Transcribe exactly the line that contains "g.warps.map (fun w =>" and every line after it to the end of the entries, and nothing more.

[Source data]
┄┄┄┄┄┄┄┄┄┄
/-- The signed MMAs of a workgroup's warps on broken registers fail with trap 0x0F (R223). -/
def Workgroup.failSigned (g : Workgroup) (broken : List (Nat × Nat)) : Workgroup :=
  { g with warps := g.warps.map (fun w =>
      { w with ops := w.ops.map (fun o => if broken.any (fun b => b.1 == w.wid && o.awaits b.2) then o.fail 0x0F else o) }) }

/-- Free a warp whose last thread has left (R57, R36, R182): its granules return, its slot waits for operations outstanding. Reports that it
still has pending go with it; only an exit sends one (R179, log 60). -/
def Workgroup.freeWarp (g : Workgroup) (w : Warp) : Workgroup :=
  let g1 := (g.failSigned (g.brokenSigns w.wid))
  let w1 := (g1.warp w.wid).getD w
  let back := min w.granules w.reserveGranules
  let g2 := { g1 with warps := g1.warps.filter (fun x => x.wid != w.wid), cv := g1.cv.map (cvLeave w.wid),
                      poolFree := g1.poolFree + (w.granules - back), splitReserve := g1.splitReserve + back }
  if w1.ops.isEmpty then g2
  else { g2 with ghosts := g2.ghosts ++ [{ w1 with active := 0, uni := { w1.uni with loops := [] } }] }

end Sys2Proof.Machine
end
┄┄┄┄┄┄┄┄┄┄
**Completed task:**
  { g with warps := g.warps.map (fun w =>
      { w with ops := w.ops.map (fun o => if broken.any (fun b => b.1 == w.wid && o.awaits b.2) then o.fail 0x0F else o) }) }

/-- Free a warp whose last thread has left (R57, R36, R182): its granules return, its slot waits for operations outstanding. Reports that it
still has pending go with it; only an exit sends one (R179, log 60). -/
def Workgroup.freeWarp (g : Workgroup) (w : Warp) : Workgroup :=
  let g1 := (g.failSigned (g.brokenSigns w.wid))
  let w1 := (g1.warp w.wid).getD w
  let back := min w.granules w.reserveGranules
  let g2 := { g1 with warps := g1.warps.filter (fun x => x.wid != w.wid), cv := g1.cv.map (cvLeave w.wid),
                      poolFree := g1.poolFree + (w.granules - back), splitReserve := g1.splitReserve + back }
  if w1.ops.isEmpty then g2
  else { g2 with ghosts := g2.ghosts ++ [{ w1 with active := 0, uni := { w1.uni with loops := [] } }] }

end Sys2Proof.Machine
end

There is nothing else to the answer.